Business Fundamentals: A Comprehensive Guide
Loan: Source of external financing. Large companies and public entities require significant capital, often exceeding the lending capacity of individual financial institutions.
Leasing: A lease with an option to buy allows firms to manage assets and liabilities by paying a fee. After the lease term, the lessee can return the property or purchase it at a residual price.
Renting: A commercial contract where a company transfers the use of property to a client for a defined term, conveying use and enjoyment but not ownership, in exchange for a monthly payment. This often includes the provision of services to ensure the property’s functionality.
Discounts: A transaction where the maker gives a bill of exchange to a third party to receive the amount in advance. Types include bank discounts, trade discounts, and financial discounts.
Business Area: A subsystem focused on market needs analysis and selecting optimal product/service introduction, sales, and marketing strategies.
Marketing Plan: A document outlining business goals, action programs, resources, and a schedule for implementation. Key tasks include business environment analysis and developing appropriate marketing strategies for product distribution.
Market: A group of individuals or organizations needing, wanting, or potentially wanting a particular product and possessing the economic and legal capacity to purchase it. Financial and legal capacity are both essential.
Human Resources Area: A business subsystem managing all aspects related to company employees.
Departmentalization: Grouping homogeneous units with common objectives. It’s related to company size and operational complexity.
Organization: A graphical representation of organizational units and their interrelationships.
Motivation: A combination of intellectual, physiological, and psychological factors determining the force and direction of energy in a given situation.
Market Research: Studying market characteristics, segmenting into meaningful groups, selecting a target market, and developing a successful marketing plan. Common objectives include gathering market information, assessing access methods, and defining significant market segments. Phases include information collection and conclusions.

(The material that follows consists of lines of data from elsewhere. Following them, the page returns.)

-- ==== Sys2Proof/Machine/Registers.lean ====
section
/-! DEFINITION. The registers of the module, one descriptor per row of the spec's register maps and field tables:
address, instances, and for each field its bits, access code (R8), reset (R11) and reset value. The block of each table
and the rule of its field table stand above it. Below them, every field by name. -/

namespace Sys2Proof.Machine

/-- The access codes of R8. -/
inductive AccessCode where
  | ro | rw | wo | w1c | w1s | rc | rwl | otp
  deriving DecidableEq, Repr

/-- The resets that a field table can name (R11); `none` is the dash: no reset changes the field. -/
inductive Reset where
  | hearth | kindle | block | mgmt | strand | flr | none
  deriving DecidableEq, Repr

/-- One row of a field table. -/
structure FieldDesc where
  hi : Nat
  lo : Nat
  acc : AccessCode
  rst : Reset
  dflt : Nat
  deriving DecidableEq, Repr

/-- One register: the address of its first instance, the count and the stride of each index, and its fields. -/
structure RegDesc where
  base : Nat
  dims : List (Nat × Nat)
  fields : List FieldDesc
  deriving DecidableEq, Repr

/-- One field of one register: the register's address and the field's bits. -/
structure Fld where
  addr : Nat
  hi : Nat
  lo : Nat
  deriving DecidableEq, Repr

/-- The registers of TOP (16_hearth_reset_boot.md R405). -/
def regsTOP : List RegDesc :=
  [⟨0x0, [], [⟨31, 16, .ro, .none, 9366⟩, ⟨3, 0, .ro, .none, 1⟩]⟩,
   ⟨0x4, [], [⟨11, 8, .ro, .hearth, 0⟩, ⟨3, 3, .ro, .hearth, 0⟩, ⟨2, 2, .ro, .hearth, 0⟩, ⟨1, 1, .ro, .hearth, 0⟩, ⟨0, 0, .ro, .hearth, 0⟩]⟩,
   ⟨0x10, [], [⟨31, 31, .wo, .none, 0⟩, ⟨12, 8, .wo, .none, 0⟩, ⟨6, 0, .wo, .none, 0⟩]⟩,
   ⟨0x14, [], [⟨31, 31, .ro, .kindle, 0⟩, ⟨1, 0, .ro, .kindle, 0⟩]⟩,
   ⟨0x18, [], [⟨31, 16, .wo, .none, 0⟩, ⟨0, 0, .wo, .none, 0⟩]⟩,
   ⟨0x1c, [], [⟨31, 28, .ro, .kindle, 0⟩, ⟨17, 17, .ro, .kindle, 0⟩, ⟨16, 16, .ro, .kindle, 0⟩, ⟨15, 8, .ro, .kindle, 255⟩, ⟨7, 0, .ro, .kindle, 255⟩]⟩]

/-- The registers of HEARTH (16_hearth_reset_boot.md R405). -/
def regsHEARTH : List RegDesc :=
  [⟨0x10000, [], [⟨7, 7, .w1s, .kindle, 0⟩, ⟨6, 4, .rwl, .hearth, 3⟩, ⟨0, 0, .rwl, .hearth, 1⟩]⟩,
   ⟨0x10004, [], [⟨31, 28, .ro, .hearth, 0⟩, ⟨10, 8, .ro, .hearth, 0⟩, ⟨3, 3, .ro, .hearth, 0⟩, ⟨2, 2, .ro, .hearth, 0⟩, ⟨1, 1, .ro, .hearth, 0⟩, ⟨0, 0, .ro, .hearth, 0⟩]⟩,
   ⟨0x10008, [], [⟨5, 5, .w1c, .hearth, 0⟩, ⟨4, 4, .w1c, .hearth, 0⟩, ⟨3, 3, .w1c, .hearth, 0⟩, ⟨2, 2, .w1c, .hearth, 0⟩, ⟨1, 1, .w1c, .hearth, 0⟩, ⟨0, 0, .w1c, .hearth, 0⟩]⟩,
   ⟨0x1000c, [], [⟨31, 16, .wo, .none, 0⟩, ⟨2, 0, .wo, .none, 0⟩]⟩,
   ⟨0x10010, [], [⟨7, 0, .ro, .kindle, 0⟩]⟩,
   ⟨0x10014, [], [⟨31, 24, .ro, .hearth, 0⟩, ⟨16, 16, .ro, .hearth, 0⟩, ⟨11, 8, .ro, .hearth, 0⟩, ⟨3, 0, .ro, .hearth, 0⟩]⟩,
   ⟨0x10018, [], [⟨15, 8, .rwl, .hearth, 5⟩, ⟨7, 0, .rwl, .hearth, 10⟩]⟩,
   ⟨0x1001c, [], [⟨13, 8, .ro, .hearth, 0⟩, ⟨5, 0, .ro, .hearth, 0⟩]⟩,
   ⟨0x10020, [], [⟨31, 31, .rwl, .hearth, 1⟩, ⟨26, 24, .ro, .hearth, 0⟩, ⟨23, 16, .rwl, .hearth, 64⟩, ⟨15, 8, .rwl, .hearth, 16⟩, ⟨7, 0, .rwl, .hearth, 16⟩]⟩,
   ⟨0x10024, [], [⟨7, 0, .wo, .none, 0⟩]⟩,
   ⟨0x10028, [], [⟨7, 0, .rwl, .hearth, 110⟩]⟩,
   ⟨0x1002c, [], [⟨31, 0, .ro, .hearth, 0⟩]⟩,
   ⟨0x10030, [], [⟨31, 0, .ro, .hearth, 0⟩]⟩,
   ⟨0x10034, [], [⟨31, 0, .rw, .hearth, 0⟩]⟩]

/-- The registers of OTP (16_hearth_reset_boot.md R405). -/
def regsOTP : List RegDesc :=
  [⟨0x20000, [], [⟨1, 1, .w1s, .kindle, 0⟩, ⟨0, 0, .rwl, .kindle, 0⟩]⟩,
   ⟨0x20004, [], [⟨30, 28, .otp, .none, 0⟩, ⟨25, 24, .otp, .none, 0⟩, ⟨22, 16, .otp, .none, 0⟩, ⟨11, 8, .otp, .none, 0⟩, ⟨7, 4, .otp, .none, 0⟩, ⟨1, 0, .otp, .none, 0⟩]⟩,
   ⟨0x20008, [], [⟨1, 0, .rw, .kindle, 0⟩]⟩,
   ⟨0x2000c, [], [⟨9, 0, .rw, .kindle, 0⟩]⟩,
   ⟨0x20010, [], [⟨31, 0, .rw, .kindle, 0⟩]⟩,
   ⟨0x20014, [], [⟨1, 0, .wo, .none, 0⟩]⟩,
   ⟨0x20018, [], [⟨31, 31, .ro, .kindle, 0⟩, ⟨9, 9, .w1c, .kindle, 0⟩, ⟨8, 8, .w1c, .kindle, 0⟩, ⟨2, 0, .ro, .kindle, 0⟩]⟩,
   ⟨0x21000, [(1024, 0x4)], [⟨31, 0, .otp, .none, 0⟩]⟩]

/-- The registers of FEED (17_feed_protection.md R423). -/
def regsFEED : List RegDesc :=
  [⟨0x30000, [], [⟨7, 7, .w1s, .kindle, 0⟩, ⟨2, 1, .rwl, .hearth, 0⟩, ⟨0, 0, .rwl, .hearth, 0⟩]⟩,
   ⟨0x30004, [], [⟨10, 0, .rwl, .hearth, 0⟩]⟩,
   ⟨0x30008, [], [⟨25, 24, .rwl, .hearth, 0⟩, ⟨10, 0, .rwl, .hearth, 0⟩]⟩,
   ⟨0x3000c, [], [⟨9, 0, .rwl, .hearth, 0⟩]⟩,
   ⟨0x30010, [], [⟨11, 8, .rwl, .hearth, 0⟩, ⟨7, 0, .rwl, .hearth, 0⟩]⟩,
   ⟨0x30014, [], [⟨23, 16, .rwl, .hearth, 0⟩, ⟨9, 0, .rwl, .hearth, 0⟩]⟩,
   ⟨0x30018, [], [⟨11, 0, .rwl, .hearth, 0⟩]⟩,
   ⟨0x3001c, [], [⟨23, 16, .rwl, .hearth, 0⟩, ⟨15, 8, .rwl, .hearth, 0⟩, ⟨7, 0, .rwl, .hearth, 0⟩]⟩,
   ⟨0x30020, [], [⟨31, 16, .rwl, .hearth, 0⟩, ⟨15, 0, .rwl, .hearth, 0⟩]⟩,
   ⟨0x30024, [], [⟨31, 16, .rwl, .hearth, 0⟩, ⟨15, 0, .rwl, .hearth, 0⟩]⟩,
   ⟨0x30028, [], [⟨7, 0, .rw, .hearth, 0⟩]⟩,
   ⟨0x30040, [], [⟨31, 16, .wo, .none, 0⟩, ⟨2, 0, .wo, .none, 0⟩]⟩,
   ⟨0x30044, [], [⟨7, 0, .ro, .kindle, 0⟩]⟩,
   ⟨0x30048, [], [⟨31, 28, .ro, .hearth, 0⟩, ⟨15, 12, .ro, .hearth, 0⟩, ⟨8, 8, .ro, .hearth, 0⟩, ⟨7, 7, .ro, .hearth, 0⟩, ⟨5, 5, .ro, .hearth, 0⟩, ⟨4, 4, .ro, .hearth, 0⟩, ⟨3, 3, .ro, .hearth, 0⟩]⟩,
   ⟨0x3004c, [], [⟨3, 3, .w1c, .hearth, 0⟩, ⟨2, 2, .w1c, .hearth, 0⟩, ⟨1, 1, .w1c, .hearth, 0⟩, ⟨0, 0, .w1c, .hearth, 0⟩]⟩,
   ⟨0x30050, [], [⟨15, 0, .ro, .hearth, 0⟩]⟩,
   ⟨0x30054, [], [⟨13, 0, .ro, .hearth, 0⟩]⟩,
   ⟨0x30058, [], [⟨13, 0, .ro, .hearth, 0⟩]⟩,
   ⟨0x3005c, [], [⟨25, 16, .ro, .hearth, 0⟩, ⟨9, 0, .ro, .hearth, 0⟩]⟩,
   ⟨0x30060, [], [⟨31, 30, .ro, .hearth, 0⟩, ⟨23, 0, .ro, .hearth, 0⟩]⟩,
   ⟨0x30064, [], [⟨31, 31, .ro, .hearth, 0⟩, ⟨3, 0, .ro, .hearth, 0⟩]⟩,
   ⟨0x30068, [], [⟨15, 8, .ro, .hearth, 0⟩, ⟨7, 0, .rc, .hearth, 0⟩]⟩]

/-- The registers of BAY (18_bay_power.md R443). -/
def regsBAY : List RegDesc :=
  [⟨0x40000, [(24, 0x800)], [⟨31, 31, .rwl, .hearth, 0⟩, ⟨23, 16, .rwl, .hearth, 0⟩, ⟨15, 15, .rwl, .hearth, 0⟩, ⟨14, 12, .rwl, .hearth, 0⟩, ⟨9, 0, .rwl, .hearth, 0⟩]⟩,
   ⟨0x40004, [(24, 0x800)], [⟨31, 28, .rwl, .hearth, 0⟩, ⟨25, 16, .rwl, .hearth, 0⟩, ⟨9, 0, .rwl, .hearth, 0⟩]⟩,
   ⟨0x40010, [(24, 0x800)], [⟨31, 16, .wo, .none, 0⟩, ⟨1, 0, .wo, .none, 0⟩]⟩,
   ⟨0x40014, [(24, 0x800)], [⟨7, 0, .ro, .kindle, 0⟩]⟩,
   ⟨0x40018, [(24, 0x800)], [⟨31, 28, .ro, .hearth, 0⟩, ⟨15, 12, .ro, .hearth, 0⟩, ⟨5, 5, .ro, .hearth, 0⟩, ⟨4, 4, .ro, .hearth, 0⟩, ⟨3, 3, .ro, .hearth, 0⟩, ⟨2, 2, .ro, .hearth, 0⟩, ⟨1, 1, .ro, .hearth, 0⟩, ⟨0, 0, .ro, .hearth, 0⟩]⟩,
   ⟨0x4001c, [(24, 0x800)], [⟨3, 3, .w1c, .hearth, 0⟩, ⟨2, 2, .w1c, .hearth, 0⟩, ⟨1, 1, .w1c, .hearth, 0⟩, ⟨0, 0, .w1c, .hearth, 0⟩]⟩,
   ⟨0x40020, [(24, 0x800)], [⟨15, 0, .ro, .hearth, 0⟩]⟩,
   ⟨0x40024, [(24, 0x800)], [⟨13, 0, .ro, .hearth, 0⟩]⟩,
   ⟨0x40028, [(24, 0x800)], [⟨27, 16, .ro, .hearth, 0⟩, ⟨9, 0, .ro, .hearth, 0⟩]⟩,
   ⟨0x4002c, [(24, 0x800)], [⟨25, 16, .ro, .hearth, 0⟩, ⟨9, 0, .ro, .hearth, 0⟩]⟩,
   ⟨0x40030, [(24, 0x800)], [⟨15, 8, .ro, .hearth, 0⟩, ⟨7, 0, .rc, .hearth, 0⟩]⟩,
   ⟨0x40034, [(24, 0x800)], [⟨16, 0, .ro, .hearth, 0⟩]⟩,
   ⟨0x4c000, [], [⟨7, 7, .w1s, .kindle, 0⟩, ⟨0, 0, .rw, .hearth, 0⟩]⟩,
   ⟨0x4c004, [], [⟨12, 0, .rwl, .hearth, 2000⟩]⟩,
   ⟨0x4c008, [], [⟨15, 8, .rwl, .hearth, 125⟩, ⟨7, 0, .rwl, .hearth, 85⟩]⟩,
   ⟨0x4c00c, [], [⟨31, 16, .rwl, .hearth, 0⟩, ⟨15, 0, .rwl, .hearth, 0⟩]⟩,
   ⟨0x4c010, [], [⟨31, 16, .rwl, .hearth, 0⟩, ⟨15, 0, .rwl, .hearth, 0⟩]⟩,
   ⟨0x4c014, [], [⟨31, 16, .rwl, .hearth, 0⟩, ⟨15, 0, .rwl, .hearth, 0⟩]⟩,
   ⟨0x4c018, [], [⟨31, 31, .rwl, .hearth, 1⟩, ⟨27, 16, .rwl, .hearth, 500⟩, ⟨15, 0, .rwl, .hearth, 0⟩]⟩,
   ⟨0x4c01c, [], [⟨20, 16, .ro, .hearth, 0⟩, ⟨9, 0, .ro, .hearth, 0⟩]⟩,
   ⟨0x4c020, [], [⟨11, 0, .ro, .hearth, 0⟩]⟩,
   ⟨0x4c024, [], [⟨23, 0, .ro, .hearth, 0⟩]⟩,
   ⟨0x4c028, [], [⟨23, 0, .ro, .hearth, 0⟩]⟩]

Product: A good, service, or idea offered to the market with consumer value. It addresses consumer needs and is a key marketing mix variable. Consumers buy products based on problem-solving or benefits received, not just physical attributes.
Marketing Mix: A set of tools to achieve goals through a combination of marketing elements. The company uses these tools to meet requirements and achieve objectives.
Price: The value exchanged for a product or service. Price is a highly competitive, short-term marketing tool with significant psychological impact on consumers.
Promotion: A direct marketing tool communicating product existence, characteristics, advantages, and benefits to persuade potential buyers and stimulate demand.
Distribution: A marketing tool linking production and consumption. It delivers the product to the consumer when and where needed. Distribution channels include:
- Direct channel (no intermediaries)
- Short channel (manufacturer-retailer-consumer)
- Long channel (manufacturer-wholesaler-retailer-consumer)
Leadership: The personality attributes and abilities to guide and supervise individuals.
Total Quality Management: An evolved approach to quality management, encompassing continuous improvement and integrating previous quality control and assurance phases.